Australian naturalist (born 1939)

Robert Eric Irwin (born 8 June 1939), also known as Bob Irwin, is an Australian conservationist, naturalist, zookeeper, and herpetologist known for his conservation and husbandry work with apex predators and reptiles. The father of conservationist Steve Irwin, he co-founded the Queensland Reptile and Fauna Park, later renamed Australia Zoo.

==Early life==
Robert Eric Irwin was born on 8 June 1939, in Melbourne, Victoria. His father was of Irish descent, and his mother was an English immigrant. He was a plumber from Melbourne who had also spent time building sheds and houses.

==Career==
Irwin's career in animal conservation began in 1970, when Irwin moved his family from Essendon, located north west of Melbourne, to Queensland.

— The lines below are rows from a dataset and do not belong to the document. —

/-- `s` with another D and I. -/
def withDI (s : State) (d i : Bool) : State := { s with p := { s.p with d := d, i := i } }

/-- Two outcomes that agree on everything but D and I. -/
def SameButDI : Host.Outcome State Fault Refusal → Host.Outcome State Fault Refusal → Prop
  | .next t, .next u => ∃ d i, u = withDI t d i
  | .fault f, .fault g => f = g
  | .refused r, .refused q => r = q
  | .next _, .fault _ | .next _, .refused _ | .fault _, .next _ | .fault _, .refused _ | .refused _, .next _
  | .refused _, .fault _ => False

/-- The byte at an address reads the same in both states. -/
def SameByte (s t : State) (a : Addr) : Prop := Memory.read t.mem a.toNat = Memory.read s.mem a.toNat

end Sys2Proof.Claims

open Sys2Proof.Claims

/-! ### Encoding -/

/-- Bytes written out from the spec decode to the instruction they stand for (R63's three rows, and one opcode of
every family of L2.0 and R66). -/
def Obligations.WrittenOutBytesDecode : Prop :=
  decode [0xA9, 0x05] = .ok (.ldaImmediate 0x05, []) ∧
  decode [0x8D, 0x00, 0x02] = .ok (.staAbsolute 0x0200, []) ∧
  decode [0xB1, 0x20] = .ok (.ldaIndirectIndexed 0x20, []) ∧
  decode [0x0A] = .ok (.aslAccumulator, []) ∧
  decode [0x6C, 0xFF, 0x02] = .ok (.jmpIndirect 0x02FF, []) ∧
  decode [0x96, 0xFF] = .ok (.stxZeroPageY 0xFF, []) ∧
  decode [0x69, 0x50, 0xEA] = .ok (.adcImmediate 0x50, [0xEA]) ∧
  decode [0x28] = .ok (.plp, []) ∧
  decode [0xD0, 0xFD] = .ok (.bne 0xFD, []) ∧
  decode [0xEA] = .ok (.nop, [])

/-- Decoding the encoding of any instruction, with any bytes after it, gives the instruction and those bytes (R60 to
R63, R67). -/
def Obligations.DecodeOfEncodeIsTheInstruction : Prop :=
  ∀ (i : Instr) (rest : List Byte), decode (encode i ++ rest) = .ok (i, rest)

/-- Every word has one meaning: bytes that decode are the encoding of what they decode to (R63, R65). -/
def Obligations.EncodeOfDecodeIsTheBytes : Prop :=
  ∀ (bytes rest : List Byte) (i : Instr), decode bytes = .ok (i, rest) → bytes = encode i ++ rest

/-- The 105 bytes of R68, and no others, are Unknown, whatever follows them; a step at one raises
`UnknownOpcode(opcode, PC)` and leaves everything but the run status as it was (R64, R68, R221). -/
def Obligations.UnknownOpcodesFaultBeforeAnyChange : Prop :=
  (∀ (op : Byte) (rest : List Byte), op ∈ unknownOpcodes ↔ decode (op :: rest) = .error (.unknownOpcode op)) ∧
  ∀ (s : State) (op : Byte), s.run = .running → Reads s s.pc op → op ∈ unknownOpcodes →
    step s = .fault (.unknownOpcode op s.pc) ∧
    ∀ t, Moves s t → t = { s with run := .faulted (.unknownOpcode op s.pc) } ∨ t = { s with run := .halted }

/-! ### The step -/

/-- A step at the bytes of an instruction is `exec` of it, and when it completes it emits one trace record: the opcode
address, the name, the operand bytes, and A, X, Y, `to_int(P)` and SP as they were before Execute (R80, R88, R89). -/
def Obligations.StepExecutesTheInstructionAtPc : Prop :=
  ∀ (i : Instr) (s : State), s.run = .running → BytesAtPc i s →
    step s = match exec i s with
      | .next t => .next { t with trace :=
          { pc := s.pc, mnemonic := i.mnemonic, operands := (encode i).drop 1, a := s.a, x := s.x, y := s.y,
            p := s.p.toInt, sp := s.sp } :: t.trace }
      | .fault f => .fault f
      | .refused r => .refused r

/-- Identify raises `UnmappedMemoryAddress` at the first byte it cannot read: the opcode, then the operand bytes in
order, addresses modulo 65536; nothing but the run status changes (R81, R222, R228). -/
def Obligations.IdentifyFaultsAtTheFirstUnmappedByte : Prop :=
  ∀ (i : Instr) (s : State) (k : Nat), s.run = .running → k < i.length →
    (∀ (j : Nat) (b : Byte), j < k → (encode i)[j]? = some b → Reads s (BitVec.ofNat 16 (s.pc.toNat + j)) b) →
    Unmapped s (BitVec.ofNat 16 (s.pc.toNat + k)) →
    step s = .fault (.unmappedMemoryAddress (BitVec.ofNat 16 (s.pc.toNat + k))) ∧
    ∀ t, Moves s t → t = { s with run := .faulted (.unmappedMemoryAddress (BitVec.ofNat 16 (s.pc.toNat + k))) } ∨
      t = { s with run := .halted }

/-- No instruction ends the loop: a step that completes leaves the status `Running` and has emitted exactly one
record (R89, R91). -/
def Obligations.NoInstructionStopsTheRun : Prop :=
  ∀ s t : State, step s = .next t → s.run = .running ∧ t.run = .running ∧ ∃ r, t.trace = r :: s.trace

/-- `Halted`, `Faulted` and `Refused` are terminal (R35): no step completes and no move is enabled, and what stopped
the block is still reported. -/
def Obligations.TerminalStatusesAreNeverLeft : Prop :=
  ∀ s : State, s.run ≠ .running →
    (∀ t, step s ≠ .next t) ∧ (∀ t, ¬ Moves s t) ∧ (∀ f, s.run = .faulted f → step s = .fault f)

/-- The host may halt a running block between any two steps; the halt changes the run status alone, and no step
follows it (R90). -/
def Obligations.HostHaltIsEnabledBetweenSteps : Prop :=
  ∀ s : State, s.run = .running →
    Moves s { s with run := .halted } ∧ step { s with run := .halted } = .refused .halted ∧
    ∀ t, ¬ Moves { s with run := .halted } t

/-- Loading a table word at PC makes the next step run the instruction it decodes to, where the three addresses after
PC are mapped (the host's `withFetchWord`; the model's own interface, notes/assumptions/4.md). -/
def Obligations.PlacedTableWordRunsNext : Prop :=
  ∀ (s : State) (nbits w : Nat) (i : Instr), s.run = .running → decodeTableWord nbits w = some i →
    Mapped s s.pc → Mapped s (s.pc + 1#16) → Mapped s (s.pc + 2#16) →
    BytesAtPc i (s.withFetchWord nbits w) ∧
    ∀ t, exec i (s.withFetchWord nbits w) = .next t → ∃ r, step (s.withFetchWord nbits w) = .next (t.emit r)

/-! ### Addressing and the bus -/

/-- The resolver answers exactly the effective address of the rules, in every mode that has one (R104 to R113); with
the rest of R111 to R113, where a pointer cannot be read it faults. -/
def Obligations.ResolverGivesTheEffectiveAddress : Prop :=
  ∀ (m : EaOperand) (s : State),
    (∀ ea, effectiveAddr m s = .ok ea ↔ EaIs m s ea) ∧ (∀ f, effectiveAddr m s = .error f ↔ EaFaults m s f)

/-- The two bus operations (R41): a read answers the byte of a mapped address or faults; a write changes that byte and
no other, or faults, unmapped before ROM. -/
def Obligations.BusReadsAndWritesOneByte : Prop :=
  ∀ (s : State) (a : Addr) (v : Byte),
    (∀ b, Reads s a b → memRead s a = .ok b) ∧
    (Unmapped s a → memRead s a = .error (.unmappedMemoryAddress a) ∧
      memWrite s a v = .error (.unmappedMemoryAddress a)) ∧
    (InRom s a → memWrite s a v = .error (.readOnlyWriteViolation a)) ∧
    (Writable s a → ∃ t, memWrite s a v = .ok t ∧ memRead t a = .ok v ∧
      (∀ b, b ≠ a → memRead t b = memRead s b) ∧ t = { s with mem := t.mem })

/-- With non-overlapping ranges the bus finds the owner whose range holds the address, whatever the order of the
list (R42). -/
def Obligations.OwnerOfIsTheCoveringOwner : Prop :=
  ∀ (cfg : Config) (a : Addr) (o : Owner), OwnerMapWellFormed cfg.owners →
    (ownerOf cfg a = some o ↔ o ∈ cfg.owners ∧ o.start.toNat ≤ a.toNat ∧ a.toNat ≤ o.stop.toNat)

/-! ### Status byte, start-up, invariants -/

/-- `to_int` puts each flag at its bit, `from_int` takes each flag from its bit unless the position is ignored, and
unpacking a packed P with nothing ignored gives it back (R27 to R29). -/
def Obligations.StatusBytePacksAndUnpacks : Prop :=
  (∀ p : Flags, p.toInt.getLsbD 0 = p.c ∧ p.toInt.getLsbD 1 = p.z ∧ p.toInt.getLsbD 2 = p.i ∧
    p.toInt.getLsbD 3 = p.d ∧ p.toInt.getLsbD 4 = p.b4 ∧ p.toInt.getLsbD 5 = p.b5 ∧ p.toInt.getLsbD 6 = p.v ∧
    p.toInt.getLsbD 7 = p.n) ∧
  (∀ (b : Byte) (ignored : List Nat) (p : Flags),
    ((p.fromInt b ignored).c = if 0 ∈ ignored then p.c else b.getLsbD 0) ∧
    ((p.fromInt b ignored).z = if 1 ∈ ignored then p.z else b.getLsbD 1) ∧
    ((p.fromInt b ignored).i = if 2 ∈ ignored then p.i else b.getLsbD 2) ∧
    ((p.fromInt b ignored).d = if 3 ∈ ignored then p.d else b.getLsbD 3) ∧
    ((p.fromInt b ignored).b4 = if 4 ∈ ignored then p.b4 else b.getLsbD 4) ∧
    ((p.fromInt b ignored).b5 = if 5 ∈ ignored then p.b5 else b.getLsbD 5) ∧
    ((p.fromInt b ignored).v = if 6 ∈ ignored then p.v else b.getLsbD 6) ∧
    ((p.fromInt b ignored).n = if 7 ∈ ignored then p.n else b.getLsbD 7)) ∧
  ∀ p q : Flags, q.fromInt p.toInt [] = p

/-- Start-up under any parameters leaves the registers, flags, status and memory R36 gives; with R6's default the PC
is 0x0000. -/
def Obligations.StartUpLeavesTheResetValues : Prop :=
  (∀ cfg : Config,
    let s := State.start cfg
    s.pc = cfg.initialPc ∧ s.sp = 0xFD ∧ s.a = 0x00 ∧ s.x = 0x00 ∧ s.y = 0x00 ∧ s.p.i = true ∧ s.p.c = false ∧
    s.p.z = false ∧ s.p.d = false ∧ s.p.b4 = false ∧ s.p.b5 = false ∧ s.p.v = false ∧ s.p.n = false ∧
    s.p.toInt = 0x04 ∧ s.run = .running ∧ s.mem = cfg.initialMemory) ∧
  State.reset.pc = 0x0000

/-- The invariant holds at start-up under well-formed parameters, and at reset. -/
def Obligations.StartUpMeetsTheInvariant : Prop :=
  (∀ cfg : Config, cfg.WellFormed → Inv (State.start cfg)) ∧ Inv State.reset

/-- Every step keeps the invariant: memory stays in canonical form and inside the owners, `P.B4 = P.B5 = 0`, and every
trace record has bits 4 and 5 clear (R31, R42, R43). -/
def Obligations.EveryStepKeepsTheInvariant : Prop :=
  ∀ s t : State, Inv s → step s = .next t → Inv t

Irwin purchased 4 acre of land to construct a wildlife refuge, and constructed the Beerwah Reptile Park.

Irwin also resigned from his role as manager of Ironbark Station at Blackbutt where he lived, moving to a new 240 ha property surrounded by forest and national park between Kingaroy and Murgon where he would continue his son's conservation work.

Irwin's memoir, The Last Crocodile Hunter: A Father and Son Legacy, was released on 25 October 2016.

==Personal life==
Irwin was married to maternity nurse Lynette "Lyn" Hakainsson (1942–2000), with whom he founded the Beerwah Reptile Park. Hakainsson was among the first to care for and rehabilitate sick and injured wildlife in South East Queensland. Together, they had three children: a daughter, Joy in 1960, son Steve (1962–2006), and a second daughter, Mandy in 1966. Hakainsson was killed in a car accident on 11 February 2000, which almost drove Irwin to suicide.

In 2004, Irwin remarried to wildlife carer Judy Harrison. He announced his resignation from Australia Zoo in March 2008, and was later named Queensland's Grandfather of the Year. Irwin resides on a rural property near Kingaroy, from where he continued to campaign for wildlife and environmental conservation through his foundation, Bob Irwin Wildlife & Conservation Foundation Inc. He retired from conservation and closed his foundation in 2018.

On 12 April 2011, Bob Irwin was arrested and charged for contravening police direction as part of his civil disobedience actions against the Queensland Gas Company. He was protesting the construction of a gas pipeline. He faced court in May 2011.

On 1 July 2011, Bob Irwin announced he was considering challenging Labor incumbent Kate Jones and Liberal National Party leader Campbell Newman for the seat of Ashgrove in Brisbane. On 5 September 2011, it was reported that Irwin had become disenchanted with politics and felt he could best carry on his passion for animal conservation and fight against the coal seam gas industry from outside of the political arena.

In June 2021, Irwin's granddaughter Bindi claimed that her entire life "has been psychological abuse from him." She also stated that Bob "never said a single kind word to her personally", and had “shown no interest” in spending time with her or her family. Irwin denied these comments through a spokesperson (fellow conservationist and family friend Amanda French) not long after.